What a great blessing then that God in his wisdom and mercy would picture our very salvation in this good way. St. Paul said it most memorably when he patterned marital love on Jesus’ work. He says, “Husbands, love your wives, just as Christ loved the church and gave himself up for her to make her holy, cleansing her by the washing with water through the word, and to present her to himself as a radiant church, without stain or wrinkle or any other blemish, but holy and blameless.”[3] For all our sins against marriage as a concept, for sins within our own marriages, sins that divorce us from God and prove our unfaithfulness and our weak, basic lusts – for all of them, Christ supplies his faithful love in leadership that gave himself up to death to make us holy and clean from all our sins. In baptismal grace, we stand as people of God radiant and holy and unstained – beautiful as a bride on her wedding day before God – and just as happy too.

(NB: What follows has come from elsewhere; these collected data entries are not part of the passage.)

-- ==== Sys2Proof/Certificates/Slice0/Obligations.lean ====
section
/-! DEFINITION. The statements for the provers: the machine as a whole, what each command does and that it completes, and
rules of the spec stated whole. Each clause of a statement about commands is over every state and every operand that meets
its hypotheses. -/

open Sys2Proof Sys2Proof.Machine

/-- With a command at the front of the queue, a step is exec of that command on the state with the queue's rest; commands are
taken first in, first out (log entry 1). -/
def Obligations.StepRunsFront : Prop :=
  ∀ (c : Instr) (rest : List Instr) (s : State),
    step { s with pending := c :: rest } = exec c { s with pending := rest }

/-- With no command waiting, a step is the passing of one ft (R6): the elapsed time advances by one, Device Time advances by one
modulo 2^80 while its count runs and stands still otherwise; in an outage Device Time is what the holdover counter has reached
(R240); where the interpolators take a step, one ft of elapsed time brings no count, or one ft of count takes no elapsed time
(R238, R239). A ring link that is free begins the cell that waits for it (R322, R323). Nothing else changes. That time
passes on an empty queue, and then only, is the model's choice (log entry 1). -/
def Obligations.StepIdleTick : Prop :=
  ∀ s : State, s.pending = [] → step s = .next s.idle ∧
    s.idle.outside { clock := true, dt := true, hub := true, stoker := true } =
      s.outside { clock := true, dt := true, hub := true, stoker := true } ∧
    (s.dtRuns = false → s.tick = { s with clock := s.clock + 1 }) ∧
    (s.dtRuns = true → s.hub.ho = none → s.hub.piStep = 0 → s.tick = { s with clock := s.clock + 1, dt := s.dt + 1 }) ∧
    (∀ h, s.dtRuns = true → s.hub.ho = some h →
      s.tick = { s with clock := s.clock + 1, dt := h.count (s.clock + 1) }) ∧
    (s.dtRuns = true → s.hub.ho = none → s.hub.piStep < 0 →
      s.tick = { s with clock := s.clock + 1, hub := { s.hub with piStep := 0 } }) ∧
    (s.dtRuns = true → s.hub.ho = none → 0 < s.hub.piStep →
      s.tick = { s with dt := s.dt + 1, hub := { s.hub with piStep := 0 } }) ∧
    ((∀ prt, s.clock + 1 < s.stoker.freeAt prt ∨ s.stoker.nextCell prt = none) → s.idle = s.tick) ∧
    (∀ m, s.tick.clock < s.stoker.freeP ∨ s.stoker.nextCell .p = none →
      s.stoker.freeN ≤ s.tick.clock → s.stoker.nextCell .n = some m → s.idle = beginCell m s.tick)

/-- At reset the module is in Dawn with the MDLL off, every gate closed and Device Time not counting (R390); the active generation
is 0 and no commit is pending (R24); every spoke's queue is empty, its driver Hi-Z and its counters 0 (R393); every thread is
STOPPED with zero registers and empty stack and mailbox (R86, R125); every port is in SIESTA with its counters 0 (R264); the
buffer's 16 384 cells are free (R301); both Snapshot buffers read SEQ 0xFFFFFFFF (R38); no command waits. -/
def Obligations.ResetState : Prop :=
  State.reset.dyn.st = .dawn ∧ State.reset.hub.lock = .off ∧ State.reset.hub.gatesOpen = false ∧
  State.reset.inDay = false ∧ State.reset.dtRuns = false ∧
  State.reset.commit.gen = 0 ∧ State.reset.commit.pend = none ∧ (∀ i, (State.reset.island i).gen = 0) ∧
  (∀ i, (State.reset.spoke i).queue = [] ∧ (State.reset.spoke i).drv = .hiz ∧
    (State.reset.spoke i).cnt = SpokeCnt.zero) ∧
  (∀ p, (State.reset.thread p).state = .stopped ∧ (∀ k, (State.reset.thread p).gr k = 0 ∧
    (State.reset.thread p).tr k = 0) ∧
    (State.reset.thread p).stack = [] ∧ (State.reset.thread p).mbox = []) ∧
  (∀ c, (State.reset.port c).st = 1 ∧ (State.reset.port c).cnt = PortCnt.zero) ∧
  State.reset.fw.free = 16384 ∧ State.reset.fw.frames = [] ∧
  State.reset.readLive 0x64000 = 0xFFFFFFFF ∧ State.reset.readLive 0x68000 = 0xFFFFFFFF ∧ State.reset.pending = []

/-- At reset BAR2 memory and the module flash are in canonical form, and no thread's stack or mailbox is over its bound (R86). -/
def Obligations.InvariantsAtReset : Prop :=
  Memory.wf State.reset = true ∧ State.reset.threadsBounded

/-- From every state whose BAR2 memory and module flash are in canonical form (addresses strictly rising, nothing listed that an
unlisted address reads as), every step that goes on leads to another such state, so that equal memories are equal data. -/
def Obligations.MemoryWfKept : Prop :=
  ∀ s t : State, Memory.wf s = true → step s = .next t → Memory.wf t = true

/-- From every state in which no thread's stack holds more than 4 entries and no mailbox more than 8, every step that goes on,
whatever its command, leads to another such state (R86, R96, R112). -/
def Obligations.ThreadBoundsKept : Prop :=
  ∀ s t : State, s.threadsBounded → step s = .next t → t.threadsBounded

/-- BAR0 accepts accesses aligned to 4 octets (R359): a read or write of BAR0 at an offset that is not stops with the fault
unaligned, which is the model's choice of stop (log entry 4), and every other command, in every state, answers a next state. -/
def Obligations.StopsExactly : Prop :=
  ∀ (i : Instr) (s : State),
    (misaligned i = true → exec i s = .fault .unaligned) ∧ (misaligned i = false → ∃ t, exec i s = .next t)

/-- A command that answers a next state changes no part of the state outside those mayChange lists for it: never the queue,
never the time elapsed, never the fuses; Device Time only by a step, a join, the start of Day or the loss of power (R251,
R331); BAR2 memory only by its writes and fills; and a command that only raises events changes, of Pacer, its event path
alone (R135). -/
def Obligations.CommandFrames : Prop :=
  ∀ (i : Instr) (s t : State), exec i s = .next t → t.outside (mayChange i) = s.outside (mayChange i)

/-- A command about one spoke, Pacer thread, Chainring engine, axis or Chain port (actsOn) leaves every other spoke, thread,
engine, axis or port as it was (R57, R86, R145, R176, R260), but for how far another engine's stream fill is known to have come
(R166). -/
def Obligations.OtherInstances : Prop :=
  ∀ (i : Instr) (s t : State), exec i s = .next t → ∀ w ∈ actsOn i, w.othersKept s t

/-- For every octet of BAR2 memory to which storesTo says a command stores nothing, and every octet of the module flash of which
storesFlash says so, a read after the command gives what a read before it gave: a write of vector memory stores to its enabled
octets outside the active regions (R156), a fill to the vectors before the first active one (R166), a write of a bank to the
shadow bank alone and only while it is not locked (R128, R130), a page program and a sector erase to their page and sector
(R381); with the power the memory goes. -/
def Obligations.ByteStores : Prop :=
  ∀ (i : Instr) (s t : State), Memory.wf s = true → exec i s = .next t →
    (∀ a, storesTo i s a = false → rd8 memDflt t.mem a = rd8 memDflt s.mem a) ∧
    (∀ a, storesFlash i s a = false → rd8 flashDflt t.flash a = rd8 flashDflt s.flash a)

You know, I wondered as I prepared over the last weeks for this sermon, what the connection in Mark’s gospel is between the Pharisee’s marriage question and Jesus’ words on faith like a little child’s. But, if we consider it most simply, isn’t it just this: so many things tempt me not to think of marriage as good and yet what God wants is that I receive his word about marriage in simple trust: the faith of a child, like that of Adam when God brought him Eve. Adam said, “This is now bone of my bones and flesh of my flesh; she shall be called ‘woman,’ for she was taken out of man.” When God gave his gift, Adam his child simply trusted God that this was good and rejoiced with a poem of praise.

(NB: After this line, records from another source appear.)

-- ==== Sys2Proof/Laws/Frames.lean ====
section
/-! SUPPORT. What each shared operation leaves alone: one lemma per operation, `outside_<operation>`, says that what
stands outside the parts it may change is as it was. -/

set_option linter.unusedSimpArgs false
set_option linter.unusedVariables false

namespace Sys2Proof.Laws

open Sys2Proof.Machine

@[simp] theorem outside_with_clock {pt : Parts} (s : State) (x_clock : _) (h_clock : pt.clock = true) :
    ({ s with clock := x_clock } : State).outside pt = s.outside pt := by
  simp [State.outside, h_clock]

@[simp] theorem outside_with_dt {pt : Parts} (s : State) (x_dt : _) (h_dt : pt.dt = true) :
    ({ s with dt := x_dt } : State).outside pt = s.outside pt := by
  simp [State.outside, h_dt]

@[simp] theorem outside_with_dtRuns {pt : Parts} (s : State) (x_dtRuns : _) (h_dtRuns : pt.dtRuns = true) :
    ({ s with dtRuns := x_dtRuns } : State).outside pt = s.outside pt := by
  simp [State.outside, h_dtRuns]

@[simp] theorem outside_with_shadow {pt : Parts} (s : State) (x_shadow : _) (h_shadow : pt.shadow = true) :
    ({ s with shadow := x_shadow } : State).outside pt = s.outside pt := by
  simp [State.outside, h_shadow]

@[simp] theorem outside_with_imm {pt : Parts} (s : State) (x_imm : _) (h_imm : pt.imm = true) :
    ({ s with imm := x_imm } : State).outside pt = s.outside pt := by
  simp [State.outside, h_imm]

@[simp] theorem outside_with_isl {pt : Parts} (s : State) (x_isl : _) (h_isl : pt.isl = true) :
    ({ s with isl := x_isl } : State).outside pt = s.outside pt := by
  simp [State.outside, h_isl]

@[simp] theorem outside_with_commit {pt : Parts} (s : State) (x_commit : _) (h_commit : pt.commit = true) :
    ({ s with commit := x_commit } : State).outside pt = s.outside pt := by
  simp [State.outside, h_commit]

@[simp] theorem outside_with_snap {pt : Parts} (s : State) (x_snap : _) (h_snap : pt.snap = true) :
    ({ s with snap := x_snap } : State).outside pt = s.outside pt := by
  simp [State.outside, h_snap]

@[simp] theorem outside_with_occs {pt : Parts} (s : State) (x_occs : _) (h_occs : pt.occs = true) :
    ({ s with occs := x_occs } : State).outside pt = s.outside pt := by
  simp [State.outside, h_occs]

@[simp] theorem outside_with_outbox {pt : Parts} (s : State) (x_outbox : _) (h_outbox : pt.outbox = true) :
    ({ s with outbox := x_outbox } : State).outside pt = s.outside pt := by
  simp [State.outside, h_outbox]

@[simp] theorem outside_with_posted {pt : Parts} (s : State) (x_posted : _) (h_posted : pt.posted = true) :
    ({ s with posted := x_posted } : State).outside pt = s.outside pt := by
  simp [State.outside, h_posted]

@[simp] theorem outside_with_mem {pt : Parts} (s : State) (x_mem : _) (h_mem : pt.mem = true) :
    ({ s with mem := x_mem } : State).outside pt = s.outside pt := by
  simp [State.outside, h_mem]

@[simp] theorem outside_with_flash {pt : Parts} (s : State) (x_flash : _) (h_flash : pt.flash = true) :
    ({ s with flash := x_flash } : State).outside pt = s.outside pt := by
  simp [State.outside, h_flash]

@[simp] theorem outside_with_spokes {pt : Parts} (s : State) (x_spokes : _) (h_spokes : pt.spokes = true) :
    ({ s with spokes := x_spokes } : State).outside pt = s.outside pt := by
  simp [State.outside, h_spokes]

@[simp] theorem outside_with_pacer {pt : Parts} (s : State) (x_pacer : _) (h_pacer : pt.pacer = true) :
    ({ s with pacer := x_pacer } : State).outside pt = s.outside pt := by
  simp [State.outside, h_pacer]
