-- ==== Sys2Proof/Laws/State.lean ====
section
/-! SUPPORT. What each update of an instance, and each event raised or message sent, leaves as it was: one lemma per
field, so that no proof unfolds a record update. -/

namespace Sys2Proof.Laws

open Sys2Proof.Machine

theorem get_set {α : Type} {n : Nat} (v : Vector α n) (i : Fin n) (x : α) : (v.set i.val x i.isLt).get i = x := by
  show (v.set i.val x i.isLt)[i.val] = x
  simp

theorem get_set_ne {α : Type} {n : Nat} (v : Vector α n) (i j : Fin n) (x : α) (h : j ≠ i) :
    (v.set i.val x i.isLt).get j = v.get j := by
  have h' : i.val ≠ j.val := fun e => h (Fin.ext e.symm)
  show (v.set i.val x i.isLt)[j.val] = v[j.val]
  simp [h']

/-! ### Instances -/

@[simp] theorem modSpoke_eq (s : State) (i : SpokeId) (f : Spoke → Spoke) : s.modSpoke i f = s.setSpoke i (f (s.spoke i)) := rfl
@[simp] theorem setSpoke_pending (s : State) (i : SpokeId) (x : Spoke) : (s.setSpoke i x).pending = s.pending := rfl
@[simp] theorem setSpoke_clock (s : State) (i : SpokeId) (x : Spoke) : (s.setSpoke i x).clock = s.clock := rfl
@[simp] theorem setSpoke_dt (s : State) (i : SpokeId) (x : Spoke) : (s.setSpoke i x).dt = s.dt := rfl
@[simp] theorem setSpoke_dtRuns (s : State) (i : SpokeId) (x : Spoke) : (s.setSpoke i x).dtRuns = s.dtRuns := rfl
@[simp] theorem setSpoke_shadow (s : State) (i : SpokeId) (x : Spoke) : (s.setSpoke i x).shadow = s.shadow := rfl
@[simp] theorem setSpoke_phase (s : State) (i : SpokeId) (x : Spoke) : (s.setSpoke i x).phase = s.phase := rfl
@[simp] theorem setSpoke_evDrops (s : State) (i : SpokeId) (x : Spoke) : (s.setSpoke i x).evDrops = s.evDrops := rfl
@[simp] theorem setSpoke_evOwed (s : State) (i : SpokeId) (x : Spoke) : (s.setSpoke i x).evOwed = s.evOwed := rfl
@[simp] theorem setSpoke_imm (s : State) (i : SpokeId) (x : Spoke) : (s.setSpoke i x).imm = s.imm := rfl
@[simp] theorem setSpoke_isl (s : State) (i : SpokeId) (x : Spoke) : (s.setSpoke i x).isl = s.isl := rfl
@[simp] theorem setSpoke_commit (s : State) (i : SpokeId) (x : Spoke) : (s.setSpoke i x).commit = s.commit := rfl
@[simp] theorem setSpoke_snap (s : State) (i : SpokeId) (x : Spoke) : (s.setSpoke i x).snap = s.snap := rfl
@[simp] theorem setSpoke_occs (s : State) (i : SpokeId) (x : Spoke) : (s.setSpoke i x).occs = s.occs := rfl
@[simp] theorem setSpoke_outbox (s : State) (i : SpokeId) (x : Spoke) : (s.setSpoke i x).outbox = s.outbox := rfl
@[simp] theorem setSpoke_posted (s : State) (i : SpokeId) (x : Spoke) : (s.setSpoke i x).posted = s.posted := rfl
@[simp] theorem setSpoke_mem (s : State) (i : SpokeId) (x : Spoke) : (s.setSpoke i x).mem = s.mem := rfl
@[simp] theorem setSpoke_flash (s : State) (i : SpokeId) (x : Spoke) : (s.setSpoke i x).flash = s.flash := rfl
@[simp] theorem setSpoke_pacer (s : State) (i : SpokeId) (x : Spoke) : (s.setSpoke i x).pacer = s.pacer := rfl
@[simp] theorem setSpoke_engines (s : State) (i : SpokeId) (x : Spoke) : (s.setSpoke i x).engines = s.engines := rfl
@[simp] theorem setSpoke_crank (s : State) (i : SpokeId) (x : Spoke) : (s.setSpoke i x).crank = s.crank := rfl
@[simp] theorem setSpoke_truing (s : State) (i : SpokeId) (x : Spoke) : (s.setSpoke i x).truing = s.truing := rfl
@[simp] theorem setSpoke_hub (s : State) (i : SpokeId) (x : Spoke) : (s.setSpoke i x).hub = s.hub := rfl
@[simp] theorem setSpoke_noon (s : State) (i : SpokeId) (x : Spoke) : (s.setSpoke i x).noon = s.noon := rfl
@[simp] theorem setSpoke_ports (s : State) (i : SpokeId) (x : Spoke) : (s.setSpoke i x).ports = s.ports := rfl
@[simp] theorem setSpoke_fw (s : State) (i : SpokeId) (x : Spoke) : (s.setSpoke i x).fw = s.fw := rfl
@[simp] theorem setSpoke_stoker (s : State) (i : SpokeId) (x : Spoke) : (s.setSpoke i x).stoker = s.stoker := rfl
@[simp] theorem setSpoke_pair (s : State) (i : SpokeId) (x : Spoke) : (s.setSpoke i x).pair = s.pair := rfl
@[simp] theorem setSpoke_hb (s : State) (i : SpokeId) (x : Spoke) : (s.setSpoke i x).hb = s.hb := rfl
@[simp] theorem setSpoke_dyn (s : State) (i : SpokeId) (x : Spoke) : (s.setSpoke i x).dyn = s.dyn := rfl
@[simp] theorem setSpoke_thread (s : State) (i : SpokeId) (x : Spoke) (j : ThreadId) : (s.setSpoke i x).thread j = s.thread j := rfl
@[simp] theorem setSpoke_engine (s : State) (i : SpokeId) (x : Spoke) (j : EngineId) : (s.setSpoke i x).engine j = s.engine j := rfl
@[simp] theorem setSpoke_axis (s : State) (i : SpokeId) (x : Spoke) (j : AxisId) : (s.setSpoke i x).axis j = s.axis j := rfl
@[simp] theorem setSpoke_item (s : State) (i : SpokeId) (x : Spoke) (j : ItemId) : (s.setSpoke i x).item j = s.item j := rfl
@[simp] theorem setSpoke_req (s : State) (i : SpokeId) (x : Spoke) (j : SpokeId) : (s.setSpoke i x).req j = s.req j := rfl
@[simp] theorem setSpoke_port (s : State) (i : SpokeId) (x : Spoke) (j : PortId) : (s.setSpoke i x).port j = s.port j := rfl
@[simp] theorem setSpoke_island (s : State) (i : SpokeId) (x : Spoke) (j : IslandId) : (s.setSpoke i x).island j = s.island j := rfl
@[simp] theorem setSpoke_vec (s : State) (i : SpokeId) (x : Spoke) (j : VecId) : (s.setSpoke i x).vec j = s.vec j := rfl
@[simp] theorem setSpoke_act (s : State) (i : SpokeId) (x : Spoke) (j : Nat) : (s.setSpoke i x).act j = s.act j := rfl
@[simp] theorem setSpoke_inDay (s : State) (i : SpokeId) (x : Spoke) : (s.setSpoke i x).inDay = s.inDay := rfl
@[simp] theorem setSpoke_alive (s : State) (i : SpokeId) (x : Spoke) : (s.setSpoke i x).alive = s.alive := rfl
@[simp] theorem setSpoke_pcieUp (s : State) (i : SpokeId) (x : Spoke) : (s.setSpoke i x).pcieUp = s.pcieUp := rfl
@[simp] theorem setSpoke_clocked (s : State) (i : SpokeId) (x : Spoke) : (s.setSpoke i x).clocked = s.clocked := rfl
@[simp] theorem setSpoke_outage (s : State) (i : SpokeId) (x : Spoke) : (s.setSpoke i x).outage = s.outage := rfl
@[simp] theorem setSpoke_count (s : State) (i : SpokeId) (x : Spoke) : (s.setSpoke i x).count = s.count := rfl
@[simp] theorem setSpoke_hostReach (s : State) (i : SpokeId) (x : Spoke) : (s.setSpoke i x).hostReach = s.hostReach := rfl
@[simp] theorem setSpoke_due (s : State) (i : SpokeId) (x : Spoke) (k : IslandId) (d : DT) : (s.setSpoke i x).due k d = s.due k d := rfl
@[simp] theorem setSpoke_now (s : State) (i : SpokeId) (x : Spoke) : (s.setSpoke i x).now = s.now := rfl
@[simp] theorem setSpoke_frozen (s : State) (i : SpokeId) (x : Spoke) : (s.setSpoke i x).frozen = s.frozen := rfl
@[simp] theorem setSpoke_slot (s : State) (i : SpokeId) (x : Spoke) : (s.setSpoke i x).slot = s.slot := rfl
@[simp] theorem setSpoke_suppressed (s : State) (i : SpokeId) (x : Spoke) : (s.setSpoke i x).suppressed = s.suppressed := rfl
@[simp] theorem setSpoke_get (s : State) (i : SpokeId) (x : Spoke) : (s.setSpoke i x).spoke i = x := get_set _ _ _
@[simp] theorem setSpoke_get_ne (s : State) (i : SpokeId) (x : Spoke) (j : SpokeId) (h : j ≠ i) : (s.setSpoke i x).spoke j = s.spoke j :=
  get_set_ne _ _ _ _ h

Those who receive God’s Word say marriage is good too. You who are married say marriage is good: as husbands, lead your families by the Word of God and by an example that says in words and deeds that you love them more than yourselves; as wives, support and help your husbands and encourage them with your love and respect; husbands and wives, work together to keep your marriages strong lifelong by studying God’s Word and by committing to love your spouse. You who are single say marriage is good: pray to the Lord that he would give you peace and steadfastness to lead a holy and pure life, and if you long to have this good gift pray also that he would bless you with a godly spouse and a strong marriage; as you live unmarried, thank God that he gives that state to some and pray that their marriages will be strong and good. Married and unmarried say that marriage is good: in your words and actions to the world and to one another prize what God has given.

As Jesus reminded the Pharisees, his gift of marriage isn’t some law to keep, some situation to be regulated, a state in which we just get by. It’s much better than just lawful – it’s God’s good gift to us his special creatures. And we who have received all his good gifts by faith are able to tell how good marriage is in our lives. As Christ leads us by his Word, may we be filled with his Spirit and have a right spirit among us about marriage. Amen.